Today’s article is a follow up to yesterday’s article in which I warned against a short-term pullback in gold and silver prices and provided price targets for those short-term price pull backs. Though people say history always repeats itself, and this is largely true when it comes to Central Bankers’ history of deliberately creating global crisis time after time, such as the roaring twenties followed by the Great Depression, the 2008 global financial crisis, and the future global financial crisis that is manifesting right now in emerging markets but has not yet reached developed markets in full force as of yet. If my short-term price targets are met, will a deeper price pullback manifest? Since these type of predictions are best left until after short-term price targets are met, I will likely provide updates in my free weekly newsletter, of which I’ve already released three information packed editions. To sign up for it, just click here. In the meantime, though I won’t have a better idea of gold/silver price direction until we reach the next crossroads, I wanted to clarify some of my comments from my last blog posting.

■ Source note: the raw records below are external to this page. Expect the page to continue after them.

/-- Settles O43: the leading `END` is the marker of an empty frame, and the symbols after it are a
frame without the marker that decodes to the payload. -/
theorem slipLoopbackDeliversThePayload : Obligations.SlipLoopbackDeliversThePayload := by
  intro s p hid hi hc hq hh hcodec hmarker hs hp hfit
  have henc : encodePayload s.cfg p = slipEncode p := by rw [encodePayload, hcodec]
  have hlen : LengthFits s.cfg (encodePayload s.cfg p).length := by
    have := hi.capacity_ge
    rw [henc, slipEncode_length]
    exact hi.lengthFits (by omega)
  obtain ⟨t, ht, hti, htc, htpkt, hteq⟩ :=
    frameIsDeliveredAtItsMarker s [] hid hi hc hq hh List.not_mem_nil
  have htcfg : t.cfg = s.cfg := by rw [hteq]
  have hthnd : t.hnd = some hid := by rw [hteq]; exact hh
  have hsymbols : t.cfg.marker ∉ p.flatMap slipSymbol := by
    rw [htcfg, hmarker]
    exact slipEnd_notMem_slipSymbols p
  obtain ⟨u, hu, -, huc, hupkt, -⟩ :=
    frameIsDeliveredAtItsMarker t _ hid hti htc (hq.feed ht) hthnd hsymbols
  refine ⟨wireBytes s.cfg p, u, execTxSend_of_fits hp hs hlen, ?_, huc, ?_⟩
  · have hwire : wireBytes s.cfg p =
        ([] ++ [s.cfg.marker]) ++ (p.flatMap slipSymbol ++ [t.cfg.marker]) := by
      rw [wireBytes, henc, slipEncode, htcfg, hmarker]
      rfl
    rw [hwire, feed_append_of_next ht, hu]
  · have hempty : (decodeFrame s.cfg []).bytes = [] := by rw [decodeFrame, hcodec]; rfl
    have hframe : (decodeFrame s.cfg (p.flatMap slipSymbol)).bytes = p := by
      rw [decodeFrame, hcodec]
      simp only [slipDecode, slipDecLoop_slipSymbols, Decoded.bytes, List.nil_append]
    have hcut : (p.flatMap slipSymbol).take (s.cfg.capacity - 1) = p.flatMap slipSymbol :=
      List.take_of_length_le (by rwa [slipSymbols_length])
    rw [hupkt, htpkt, htcfg, hcut, hframe, List.take_nil, hempty, List.append_assoc]
    rfl

/-! ### `RX_DRAIN` -/

theorem State.turn_of_drain {s : State} {outer : List Activity} (h : s.calls = .drain :: outer) :
    s.turn = .drain (s.withCalls outer) := by
  simp only [State.turn, h]

/-- Settles O10: what arrives leaves the suspended loop innermost. -/
theorem stepGoesOnWithASuspendedDrain : Obligations.StepGoesOnWithASuspendedDrain := by
  intro s outer hwf hc
  rw [step_of_wf hwf, State.turn_of_drain (s.arrive_calls.trans hc)]
  rfl

theorem execRxDrain_of_nil {s : State} (h : s.rxq = []) : execRxDrain s = .next s := by
  simp only [execRxDrain, h]

theorem execRxDrain_of_cons {s : State} {b : Byte} {rest : ByteSeq} (h : s.rxq = b :: rest) :
    execRxDrain s = rxConsume b (s.drainPop rest) := by
  simp only [execRxDrain, h]

/-- Settles O44: one case for an empty source and one for an oldest byte. -/
theorem drainConsumesTheOldestByte : Obligations.DrainConsumesTheOldestByte := fun _ =>
  ⟨execRxDrain_of_nil, fun _ _ => execRxDrain_of_cons⟩

/-! ### A whole drain

Under a handler that issues nothing, what a byte does depends neither on what `RXQ` holds nor on what
has begun and not ended, so it is the same inside the drain as on its own. -/

/-- `RXQ` replaced by `q`. -/
def State.withRxq (q : ByteSeq) (s : State) : State := { s with rxq := q }

/-- An answer with `RXQ` of its next state replaced. -/
def Answer.withRxq (q : ByteSeq) : Answer → Answer
  | .next t => .next (t.withRxq q)
  | .fault f => .fault f
  | .refused r => .refused r

theorem rxStore_withRxq (b : Byte) (q : ByteSeq) (s : State) :
    rxStore b (s.withRxq q) = Answer.withRxq q (rxStore b s) := by
  by_cases hr : s.cursor + 1 < s.cfg.capacity
  · rw [rxStore_room hr]
    exact rxStore_room (s := s.withRxq q) hr
  · have hfull := Nat.not_lt.1 hr
    rw [rxStore_full hfull]
    exact rxStore_full (s := s.withRxq q) hfull

theorem rxMarker_withRxq (q : ByteSeq) (s : State) :
    rxMarker (s.withRxq q) = Answer.withRxq q (rxMarker s) := by
  have hhnd : (s.withRxq q).hnd = s.hnd := rfl
  have hframe : (s.withRxq q).frame = s.frame := rfl
  cases hh : s.hnd with
  | none =>
    rw [rxMarker_none hh]
    exact rxMarker_none (hhnd.trans hh)
  | some hid =>
    cases hf : s.frame with
    | error f => simp only [rxMarker, hhnd, hframe, hh, hf, Answer.withRxq]
    | ok frame =>
      rw [rxMarker_some hh hf]
      exact rxMarker_some (hhnd.trans hh) (hframe.trans hf)

theorem rxConsume_withRxq (b : Byte) (q : ByteSeq) (s : State) :
    rxConsume b (s.withRxq q) = Answer.withRxq q (rxConsume b s) := by
  have hcfg : (s.withRxq q).cfg = s.cfg := rfl
  by_cases hb : b = s.cfg.marker
  · simp only [rxConsume, hcfg, if_pos hb, rxMarker_withRxq]
  · simp only [rxConsume, hcfg, if_neg hb, rxStore_withRxq]

/-- A drain with `q` before it, suspended in what is otherwise the state `s`. -/
def State.draining (q : ByteSeq) (outer : List Activity) (s : State) : State :=
  (s.withCalls (.drain :: outer)).withRxq q

/-- The drain's test, with nothing arriving. -/
theorem step_draining {s : State} (hwf : s.cfg.wf = true) (hn : s.NothingArrives) (q : ByteSeq)
    (outer : List Activity) :
    step (s.draining q outer) = execRxDrain ((s.withCalls outer).withRxq q) := by
  have harr : (s.draining q outer).arrive = s.draining q outer := State.arrive_of_nothing hn.1 hn.2
  rw [stepGoesOnWithASuspendedDrain (s.draining q outer) outer hwf rfl, harr]
  rfl

/-- One round of the drain is its byte consumed, with the rest of `RXQ` before the drain. -/
theorem step_draining_cons {s : State} (hwf : s.cfg.wf = true) (hq : s.Quiet)
    (hn : s.NothingArrives) (b : Byte) (rest : ByteSeq) (outer : List Activity) :
    step (s.draining (b :: rest) outer) =
      Answer.withRxq rest (Answer.withCalls (.drain :: outer) (rxConsume b s)) := by
  rw [step_draining hwf hn, execRxDrain_of_cons rfl, ← hq.rxConsume_withCalls, ← rxConsume_withRxq]
  rfl

theorem steps_draining (q : ByteSeq) {s : State} (hwf : s.cfg.wf = true) (hq : s.Quiet)
    (hn : s.NothingArrives) (outer : List Activity) :
    steps (q.length + 1) (s.draining q outer) = feed q ((s.withCalls outer).withRxq []) := by
  induction q generalizing s with
  | nil =>
    rw [List.length_nil, steps, step_draining hwf hn, execRxDrain_of_nil rfl]
    rfl
  | cons b rest ih =>
    have hexec : exec (.rxByte b) ((s.withCalls outer).withRxq []) =
        Answer.withRxq [] (Answer.withCalls outer (rxConsume b s)) := by
      rw [exec_rxByte, ← hq.rxConsume_withCalls, ← rxConsume_withRxq]
    rw [List.length_cons, steps, feed, step_draining_cons hwf hq hn, hexec]
    cases ht : rxConsume b s with
    | next t => exact ih ((rxConsume_frame ht).1 ▸ hwf) (hq.rxConsume ht) (hn.rxConsume ht)
    | fault f => rfl
    | refused r => rfl

/-- Settles O45: round by round, the drain consumes what the feed consumes, until its last test finds
nothing. -/
theorem drainRunsAsFeed : Obligations.DrainRunsAsFeed := by
  intro s outer hwf hq hn hc
  have hs : s = s.draining s.rxq outer := by
    rw [State.draining, State.withCalls_of_calls hc]
    rfl
  conv_lhs => rw [hs]
  exact steps_draining s.rxq hwf hq hn outer

/-! ### What is emitted stays emitted -/

theorem rxConsume_pkt_prefix {b : Byte} {s t : State} (h : rxConsume b s = .next t) :
    s.pkt <+: t.pkt := by
  rcases rxConsume_cases h with ⟨-, -, rfl⟩ | ⟨hid, frame, -, -, -, rfl⟩ | ⟨-, -, rfl⟩ | ⟨-, -, rfl⟩
  · exact List.prefix_rfl
  · exact List.prefix_append _ _
  · exact List.prefix_rfl
  · exact List.prefix_rfl

theorem Receives.pkt_eq {s u : State} {i : Instr} {b : Byte} (h : Receives s i b u) :
    u.pkt = s.pkt := by
  cases h with
  | rxByte => rfl
  | rxDrain => rfl

/-- Each operation appends to at most one of the three logs. -/
theorem exec_logs_prefix {i : Instr} {s t : State} (h : exec i s = .next t) :
    s.pkt <+: t.pkt ∧ s.txq <+: t.txq ∧ s.results <+: t.results := by
  rcases exec_kinds h with ⟨b, u, hr, hu⟩ | ⟨-, rfl⟩ | ⟨hb, hd⟩
  · obtain ⟨-, -, -, -, -, htxq, hres, -⟩ := hr.frame hu
    rw [htxq, hres, ← hr.pkt_eq]
    exact ⟨rxConsume_pkt_prefix hu, List.prefix_rfl, List.prefix_rfl⟩
  · exact ⟨List.prefix_rfl, List.prefix_rfl, List.prefix_rfl⟩
  · rcases exec_cases h hb hd with ⟨r, rfl, -⟩ | ⟨v, -, rfl⟩ | ⟨p, -, bytes, rfl⟩ | ⟨-, rfl⟩
    · exact ⟨List.prefix_rfl, List.prefix_rfl, List.prefix_append _ _⟩
    · exact ⟨List.prefix_rfl, List.prefix_rfl, List.prefix_rfl⟩
    · exact ⟨List.prefix_rfl, List.prefix_append _ _, List.prefix_rfl⟩
    · exact ⟨List.prefix_rfl, List.prefix_rfl, List.prefix_rfl⟩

Gold and silver investors became accustomed to the bankers winning the war against precious metals between 2011 and 2015, because during this time, every time prices caught a bid, pro-petrodollar Western bankers always subsequently artificially slammed gold and silver prices lower. As a result, much like the dogs shocked into learned helplessness during psychologist Martin Seligman’s infamous experiments conducted at The University of Pennsylvania in 1967, many investors were shocked into states of learned helplessness and resignation of an inevitable large raid on gold and silver prices every time precious metal prices rose.
This is a belief that many gold and silver investors still carry with them today. Consequently, we must be wary of becoming too negative in our outlook every time a gold and silver price pullback manifests, especially pullbacks that follow very strong runs higher in precious metal prices. We must not automatically assume that every small pullback in prices during this current gold and silver bull that will last at least for several more years, will develop into a larger price smash. Certainly, it is very possible that bankers’ gold and silver price suppression schemes could get overrun by developing panic in the free-falling purchasing power of global fiat currencies.
Furthermore, countries that have stockpiled gold for their national treasuries since the 2008 global financial crisis, like China and Russia, are certainly better prepared today to take countermeasures to any pro-petrodollar banking cartel scheme to smash gold and silver prices significantly. Should Western bankers try to aggressively take down gold and silver prices as they did in 2011, once gold prices reached $2,000 and silver reached $50, surely they will face much more resistance on the second attempt.
Thus, we should not always assume that everything is the same in gold and silver markets, and that because precious metal spot prices are still largely set in extremely immoral and fraudulent futures markets in London and New York, that other nations that wish to cut their economic dependence upon the petrodollar have not spent a considerable amount of time and effort into developing countermeasures to combat the type of Western banker aggression that resulted in gold prices plummeting from $2,000 in 2011 to about $1,045 by the end of 2015, and silver from $50 to about $13.60.
If countries that have been large consumers of gold since 2008 have not taken aggressive countermeasures to prevent such a farce from repeating itself in the future, then they would qualify as the most poorly and irresponsibly nations in the word. In fact, in recent years, even foreign ministers from long-time US allies like Germany and numerous other normally US-friendly nations have stressed the need to develop alternative financial systems to reduce their nation’s risk of being controlled by the owners of the US Central Bank and of being at the economic mercy of the decisions of the Belgium-based, but largely US subservient SWIFT (Society for Worldwide Interbank Financial Telecommunication) cooperative.
Consequently, should the pro-petrodollar banking cartel seek to destroy gold and silver prices again, as they did during 2011 to 2015, I believe that they will not be able to do so with nearly the same level of success as they executed back then, simply because the rest of the world has learned from their mistakes of being unprepared to deal with the prior attack on precious metal prices. In fact, for the first time in history, there may be even a chance that such a decision to attempt a massive gold and silver price smash might backfire on them.